Salmonella enterica Pullorum is one of the leading causes of mortality in poultry. Understanding the molecular response in chickens in response to the infection by S. enterica is important in revealing the mechanisms of pathogenesis and disease progress. There have been studies on identifying genes associated with Salmonella infection by differential expression analysis, but the relationships among regulated genes have not been investigated.
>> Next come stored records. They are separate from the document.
-- ==== Sys2Proof/Laws/Keeps.lean ====
section
/-! SUPPORT. What every operation below an order's handling leaves alone: the relation `Keeps`, and how it is shown. -/

namespace Sys2Proof.Machine

/-- The part of a crane's record that only a report or SET_CRANE changes. -/
def Crane.kept (c : Crane) : Crane :=
  { reported := c.reported, doneSeq := c.doneSeq, xEncoder := c.xEncoder, xLaser := c.xLaser, y := c.y, hook := c.hook
    tong := c.tong, speed := c.speed, load := c.load, faultCode := c.faultCode, wholeEncoder := c.wholeEncoder
    wholeLaser := c.wholeLaser, wholeTong := c.wholeTong, configured := c.configured, svcLo := c.svcLo
    svcHi := c.svcHi, halfWidth := c.halfWidth }

/-- The part of the state that no operation below an order's handling changes. -/
def State.kept (s : State) : State :=
  { mode := s.mode, resetCause := s.resetCause, straps := s.straps, enables := s.enables, posts := s.posts
    takeCounter := s.takeCounter, lastRefused := s.lastRefused, inboundSU := s.inboundSU, inboundRU := s.inboundRU
    inboundCU := s.inboundCU, inboundWU := s.inboundWU, inboundLU := s.inboundLU, modeOrder := s.modeOrder
    clearedTo := s.clearedTo, columns := s.columns, rowY := s.rowY, policy := s.policy, runway := s.runway
    areaLow := s.areaLow, pending := s.pending }

/-- No image entry is noted twice. -/
def Touched.once (t : Touched) : Prop := t.slots.Nodup ∧ t.coils.Nodup

/-- What an operation leaves alone of the records, and the laws it keeps. -/
structure KeepsRecords (s t : State) : Prop where
  state : t.kept = s.kept
  crane : ∀ k, (t.crane k).kept = (s.crane k).kept
  memory : s.memoryLaw = true → t.memoryLaw = true
  holding : s.holdingLaw = true → t.holdingLaw = true
  grants : s.grantLaw = true → t.grantLaw = true
  tables : s.tablesLaw = true → t.tablesLaw = true

/-- What an operation before publication leaves alone: the editions of the images too. It notes no entry twice. -/
structure Keeps (s t : State) : Prop extends KeepsRecords s t where
  images : t.slotEditions = s.slotEditions ∧ t.coilEditions = s.coilEditions
  once : s.touched.once → t.touched.once

namespace KeepsRecords

variable {s t u : State}

theorem refl : KeepsRecords s s := ⟨by rfl, fun _ => by rfl, id, id, id, id⟩

theorem trans (h : KeepsRecords s t) (g : KeepsRecords t u) : KeepsRecords s u :=
  ⟨g.state.trans h.state, fun k => (g.crane k).trans (h.crane k), g.memory ∘ h.memory, g.holding ∘ h.holding,
    g.grants ∘ h.grants, g.tables ∘ h.tables⟩

theorem mode (h : KeepsRecords s t) : t.mode = s.mode := (congrArg State.mode h.state :)
theorem straps (h : KeepsRecords s t) : t.straps = s.straps := (congrArg State.straps h.state :)
theorem runway (h : KeepsRecords s t) : t.runway = s.runway := (congrArg State.runway h.state :)
theorem halfWidth (h : KeepsRecords s t) (k : Nat) : (t.crane k).halfWidth = (s.crane k).halfWidth :=
  (congrArg Crane.halfWidth (h.crane k) :)

/-- A fold over any list. -/
theorem foldl {α : Type} {f : State → α → State} (h : ∀ s a, KeepsRecords s (f s a)) (l : List α) :
    ∀ s, KeepsRecords s (l.foldl f s) := by
  induction l with
  | nil => exact fun _ => .refl
  | cons a rest ih => exact fun s => (h s a).trans (ih _)

end KeepsRecords

namespace Keeps

variable {s t u : State}

theorem refl : Keeps s s := ⟨.refl, ⟨rfl, rfl⟩, id⟩

theorem trans (h : Keeps s t) (g : Keeps t u) : Keeps s u :=
  ⟨h.toKeepsRecords.trans g.toKeepsRecords, ⟨g.images.1.trans h.images.1, g.images.2.trans h.images.2⟩, g.once ∘ h.once⟩

/-- The last operation first. -/
theorem after (g : Keeps t u) (h : Keeps s t) : Keeps s u := h.trans g

end Keeps

/-! ## What is noted stands once -/

namespace Touched

variable {t : Touched}

theorem once_slot (i : Nat) (h : t.once) : (t.slot i).once := ⟨h.1.insert, h.2⟩
theorem once_coil (r : Nat) (h : t.once) : (t.coil r).once := ⟨h.1, h.2.insert⟩

theorem once_counts (i : Nat) (a b : SlotState) (h : t.once) : (t.counts i a b).once := by
  unfold Touched.counts; dsimp only; split <;> split <;> exact h

/-- A group noted, or none. -/
theorem once_group_if {p : Prop} [Decidable p] (g : Nat) (h : t.once) : (if p then t else t.group g).once := by
  split <;> exact h

end Touched

/-! ## The grant law, crane by crane -/

theorem mem_fittedCranes (s : State) (c : Nat) : c ∈ fittedCranes s ↔ s.fitted c = true := by
  simp only [fittedCranes, List.mem_filter, List.mem_cons, List.not_mem_nil, or_false, and_iff_right_iff_imp,
    State.fitted, Bool.and_eq_true, decide_eq_true_eq]
  omega

theorem mem_adjacentPairs (s : State) (i : Nat) : i ∈ adjacentPairs s ↔ s.fitted (i + 1) = true := by
  simp only [adjacentPairs, List.mem_filter, mem_fittedCranes, and_iff_right_iff_imp, State.fitted, Bool.and_eq_true,
    decide_eq_true_eq]
  omega

/-- The law says that each fitted crane's grant is a span within the room its neighbours leave it. -/
theorem grantLaw_iff (s : State) :
    s.grantLaw = true ↔ (s.inService = true → ∀ c, s.fitted c = true →
      (s.crane c).grant.lo ≤ (s.crane c).grant.hi ∧ (s.roomOf c).lo ≤ (s.crane c).grant.lo
        ∧ (s.crane c).grant.hi ≤ (s.roomOf c).hi) := by
  have hprev : ∀ c, s.fitted (c + 1) = true → s.fitted c = true := by
    intro c; simp only [State.fitted, Bool.and_eq_true, decide_eq_true_eq]; omega
  simp only [State.grantLaw, Bool.or_eq_true, Bool.not_eq_eq_eq_not, Bool.not_true, Bool.and_eq_true, List.all_eq_true,
    mem_fittedCranes, mem_adjacentPairs, decide_eq_true_eq, State.grantInRunway]
  rw [← Bool.not_eq_true, ← imp_iff_not_or]
  refine imp_congr_right fun _ => ⟨fun h c hc => ?_, fun h => ⟨fun c hc => ?_, fun i hi => ?_⟩⟩
  · obtain ⟨h1, h2⟩ := h
    have := h1 c hc
    refine ⟨this.2.1, ?_, ?_⟩
    · simp only [State.roomOf, State.runSpan, State.clearance]
      split
      · have := h2 (c - 1) (by rw [Nat.sub_add_cancel (by omega)]; exact hc)
        rw [Nat.sub_add_cancel (by omega)] at this
        omega
      · omega
    · simp only [State.roomOf, State.runSpan, State.clearance]
      split
      · next hn => have := h2 c hn; omega
      · omega
  · obtain ⟨h1, h2, h3⟩ := h c hc
    simp only [State.roomOf, State.runSpan, State.clearance] at h2 h3
    refine ⟨?_, h1, ?_⟩
    · split at h2 <;> omega
    · split at h3 <;> omega
  · obtain ⟨h1, h2, h3⟩ := h i (hprev i hi)
    simp only [State.roomOf, State.runSpan, State.clearance, hi, if_true] at h3
    omega

/-! ## Showing `Keeps` -/

/-- The law of the tables, table by table. -/
theorem tablesLaw_iff (s : State) :
    s.tablesLaw = true ↔
      s.columns.keys.Pairwise (· < ·) ∧ s.slots.keys.Pairwise (· < ·) ∧ s.coils.keys.Pairwise (· < ·) := by
  simp [State.tablesLaw]

/-- An update of anything but the kept fields, the cranes, memory and the holding queue, the slots and coils listed in order. -/
theorem Keeps.of_tables {s t : State} (h : t.kept = s.kept) (hc : t.cranes = s.cranes) (hm : t.mem = s.mem)
    (hh : t.holding = s.holding) (hs : s.slots.keys.Pairwise (· < ·) → t.slots.keys.Pairwise (· < ·))
    (hk : s.coils.keys.Pairwise (· < ·) → t.coils.keys.Pairwise (· < ·))
    (hi : t.slotEditions = s.slotEditions ∧ t.coilEditions = s.coilEditions := by exact ⟨rfl, rfl⟩)
    (ho : s.touched.once → t.touched.once := by exact id) : Keeps s t := by
  have hcr : t.crane = s.crane := by funext k; simp only [State.crane, hc]
  have hmode : t.mode = s.mode := (congrArg State.mode h :)
  have hstr : t.straps = s.straps := (congrArg State.straps h :)
  have hrun : t.runway = s.runway := (congrArg State.runway h :)
  have hcol : t.columns = s.columns := (congrArg State.columns h :)
  have hfit : t.fitted = s.fitted := by funext k; simp only [State.fitted, hstr]
  refine ⟨⟨h, fun k => by rw [hcr], fun hw => ?_, fun hl => ?_, fun hg => ?_, fun ht => ?_⟩, hi, ho⟩
  · simpa only [State.memoryLaw, hm] using hw
  · simpa only [State.holdingLaw, hh] using hl
  · have hin : t.grantInRunway = s.grantInRunway := by
      funext k; simp only [State.grantInRunway, hcr, hrun]
    simpa only [State.grantLaw, State.inService, adjacentPairs, fittedCranes, hin, hmode, hfit, hcr, hrun] using hg
  · rw [tablesLaw_iff] at ht ⊢
    exact ⟨hcol ▸ ht.1, hs ht.2.1, hk ht.2.2⟩

/-- An update of anything but the kept fields, the cranes, memory, the holding queue, the slots and the coils. -/
theorem Keeps.of_eq {s t : State} (h : t.kept = s.kept) (hc : t.cranes = s.cranes) (hm : t.mem = s.mem)
    (hh : t.holding = s.holding) (hs : t.slots = s.slots) (hk : t.coils = s.coils)
    (hi : t.slotEditions = s.slotEditions ∧ t.coilEditions = s.coilEditions := by exact ⟨rfl, rfl⟩)
    (ho : s.touched.once → t.touched.once := by exact id) : Keeps s t :=
  .of_tables h hc hm hh (hs ▸ id) (hk ▸ id) hi ho

/-! ### Record updates of fields that are not kept -/

section Fields
variable (s : State)

theorem Keeps.groupEditions (v : Tab Byte) : Keeps s { s with groupEditions := v } := .of_eq rfl rfl rfl rfl rfl rfl
theorem KeepsRecords.slotEditions (v : Tab Byte) : KeepsRecords s { s with slotEditions := v } :=
  ⟨rfl, fun _ => rfl, id, id, id, id⟩
theorem KeepsRecords.coilEditions (v : Tab Byte) : KeepsRecords s { s with coilEditions := v } :=
  ⟨rfl, fun _ => rfl, id, id, id, id⟩
theorem KeepsRecords.touched (v : Touched) : KeepsRecords s { s with touched := v } := ⟨rfl, fun _ => rfl, id, id, id, id⟩
theorem Keeps.receiving (v : Tab (List Byte)) : Keeps s { s with receiving := v } := .of_eq rfl rfl rfl rfl rfl rfl
theorem Keeps.outgoing (v : Tab (List Byte)) : Keeps s { s with outgoing := v } := .of_eq rfl rfl rfl rfl rfl rfl
theorem Keeps.requests (v : List Request) : Keeps s { s with requests := v } := .of_eq rfl rfl rfl rfl rfl rfl
theorem Keeps.stalled (v : List Nat) : Keeps s { s with stalled := v } := .of_eq rfl rfl rfl rfl rfl rfl
theorem Keeps.sent (v : List (Nat × StepTelegram)) : Keeps s { s with sent := v } := .of_eq rfl rfl rfl rfl rfl rfl
theorem Keeps.lastSkip (v : Skip) : Keeps s { s with lastSkip := v } := .of_eq rfl rfl rfl rfl rfl rfl
theorem Keeps.writeCount (v : Nat) : Keeps s { s with writeCount := v } := .of_eq rfl rfl rfl rfl rfl rfl
theorem Keeps.moves (v : Tab Move) : Keeps s { s with moves := v } := .of_eq rfl rfl rfl rfl rfl rfl
theorem Keeps.nextSeq (v : Nat) : Keeps s { s with nextSeq := v } := .of_eq rfl rfl rfl rfl rfl rfl
theorem Keeps.freeCount (v : Nat) : Keeps s { s with freeCount := v } := .of_eq rfl rfl rfl rfl rfl rfl
theorem Keeps.flags (v : BitVec 10) : Keeps s { s with flags := v } := .of_eq rfl rfl rfl rfl rfl rfl

end Fields

/-- A change of one crane's record that leaves its kept part alone and keeps its grant within its room. -/
theorem Keeps.setCrane {s : State} {c : Nat} {v : Crane} (h : v.kept = (s.crane c).kept)
    (hg : s.inService = true → s.fitted c = true →
      (∀ j, s.fitted j = true →
        (s.crane j).grant.lo ≤ (s.crane j).grant.hi ∧ (s.roomOf j).lo ≤ (s.crane j).grant.lo
          ∧ (s.crane j).grant.hi ≤ (s.roomOf j).hi) →
      v.grant.lo ≤ v.grant.hi ∧ (s.roomOf c).lo ≤ v.grant.lo ∧ v.grant.hi ≤ (s.roomOf c).hi) :
    Keeps s (s.setCrane c v) := by
  have hw : ∀ k, ((s.setCrane c v).crane k).kept = (s.crane k).kept := by
    intro k; rw [State.crane_setCrane]; split
    · next hk => rw [hk, h]
    · rfl
  have hhw : ∀ k, ((s.setCrane c v).crane k).halfWidth = (s.crane k).halfWidth :=
    fun k => (congrArg Crane.halfWidth (hw k) :)
  refine ⟨⟨rfl, hw, id, id, fun hl => ?_, id⟩, ⟨rfl, rfl⟩, Touched.once_group_if _⟩
  rw [grantLaw_iff] at hl ⊢
  intro hs j hj
  have hl := hl hs
  have hj : s.fitted j = true := hj
  have hprev : ∀ c, s.fitted (c + 1) = true → s.fitted c = true := by
    intro c; simp only [State.fitted, Bool.and_eq_true, decide_eq_true_eq]; omega
  have hjl := hl j hj
  simp only [State.roomOf, State.runSpan, State.clearance, hhw, State.setCrane_runway, State.fitted_setCrane] at hjl ⊢
  simp only [State.crane_setCrane]
  by_cases hcf : s.fitted c = true
  · have hv := hg hs hcf hl
    simp only [State.roomOf, State.runSpan, State.clearance] at hv
    have hcl := hl c hcf
    simp only [State.roomOf, State.runSpan, State.clearance] at hcl
    by_cases hjc : j = c
    · subst hjc
      have e1 : ¬ j + 1 = j := by omega
      have e2 : 0 < j → ¬ j - 1 = j := by omega
      simp only [if_true, if_neg e1]
      refine ⟨hv.1, ?_, hv.2.2⟩
      have := hv.2.1
      by_cases h0 : 0 < j
      · simp only [h0, if_true, if_neg (e2 h0)] at this ⊢; exact this
      · simp only [h0, if_false] at this ⊢; exact this
    · simp only [if_neg hjc]
      refine ⟨hjl.1, ?_, ?_⟩
      · have := hjl.2.1
        by_cases h0 : 0 < j
        · simp only [h0, if_true] at this ⊢
          by_cases hjp : j - 1 = c
          · simp only [hjp, if_true] at this ⊢
            have hjc1 : c + 1 = j := by omega
            have hv3 := hv.2.2
            simp only [hjc1, hj, if_true] at hv3
            omega
          · simpa only [if_neg hjp] using this
        · simpa only [h0, if_false] using this
      · have := hjl.2.2
        by_cases hn : s.fitted (j + 1) = true
        · simp only [hn, if_true] at this ⊢
          by_cases hjp : j + 1 = c
          · simp only [hjp, if_true] at this ⊢
            have hv2 := hv.2.1
            have h0 : 0 < c := by omega
            have hjc1 : c - 1 = j := by omega
            simp only [h0, if_true, hjc1] at hv2
            omega
          · simpa only [if_neg hjp] using this
        · simpa only [if_neg hn] using this
  · have hne : ∀ i, s.fitted i = true → i ≠ c := by rintro i hi rfl; exact hcf hi
    simp only [if_neg (hne j hj)]
    refine ⟨hjl.1, ?_, ?_⟩
    · have := hjl.2.1
      by_cases h0 : 0 < j
      · have hp : s.fitted (j - 1) = true := hprev _ (by rwa [Nat.sub_add_cancel (by omega)])
        simp only [h0, if_true, if_neg (hne _ hp)] at this ⊢; exact this
      · simpa only [h0, if_false] using this
    · have := hjl.2.2
      by_cases hn : s.fitted (j + 1) = true
      · simp only [hn, if_true, if_neg (hne _ hn)] at this ⊢; exact this
      · simpa only [if_neg hn] using this

/-- A change of one crane's record that leaves its kept part and its grant alone. -/
theorem Keeps.setCrane_sameGrant {s : State} {c : Nat} {v : Crane} (h : v.kept = (s.crane c).kept)
    (hg : v.grant = (s.crane c).grant) : Keeps s (s.setCrane c v) :=
  .setCrane h fun _ hf hl => hg ▸ hl c hf

/-- The same through `modCrane`. -/
theorem Keeps.modCrane {s : State} {c : Nat} {f : Crane → Crane} (h : ∀ v, (f v).kept = v.kept)
    (hg : ∀ v, (f v).grant = v.grant) : Keeps s (s.modCrane c f) := .setCrane_sameGrant (h _) (hg _)

/-- The same after other operations. -/
theorem Keeps.andCrane {s t : State} {c : Nat} {f : Crane → Crane} (g : Keeps s t) (h : ∀ v, (f v).kept = v.kept)
    (hg : ∀ v, (f v).grant = v.grant) : Keeps s (t.modCrane c f) := g.trans (.modCrane h hg)

theorem Keeps.writeByte (s : State) (o : Nat) (v : Byte) : Keeps s (s.writeByte o v) :=
  ⟨⟨rfl, fun _ => rfl, fun h => Tab.canonical_set 0 s.mem o v h, id, id, id⟩, ⟨rfl, rfl⟩, id⟩

theorem Keeps.writeBytes (bs : List Byte) : ∀ (s : State) (o : Nat), Keeps s (s.writeBytes o bs) := by
  induction bs with
  | nil => exact fun _ _ => .refl
  | cons b rest ih => exact fun s o => (Keeps.writeByte s o b).trans (ih ..)

/-- A fold over any list. -/
theorem Keeps.foldl {α : Type} {f : State → α → State} (h : ∀ s a, Keeps s (f s a)) (l : List α) :
    ∀ s, Keeps s (l.foldl f s) := by
  induction l with
  | nil => exact fun _ => .refl
  | cons a rest ih => exact fun s => (h s a).trans (ih _)

end Sys2Proof.Machine
end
In this study, we employed weighted gene coexpression network analysis (WGCNA) and differential coexpression analysis (DCEA) to identify coexpression modules by exploring microarray data derived from chicken splenic tissues in response to the S. enterica infection. A total of 19 modules from 13,538 genes were associated with the Jak-STAT signaling pathway, the extracellular matrix, cytoskeleton organization, the regulation of the actin cytoskeleton, G-protein coupled receptor activity, Toll-like receptor signaling pathways, and immune system processes; among them, 14 differentially coexpressed modules (DCMs) and 2,856 differentially coexpressed genes (DCGs) were identified. The global expression of module genes between infected and uninfected chickens showed slight differences but considerable changes for global coexpression. Furthermore, DCGs were consistently linked to the hubs of the modules. These results will help prioritize candidate genes for future studies of Salmonella infection.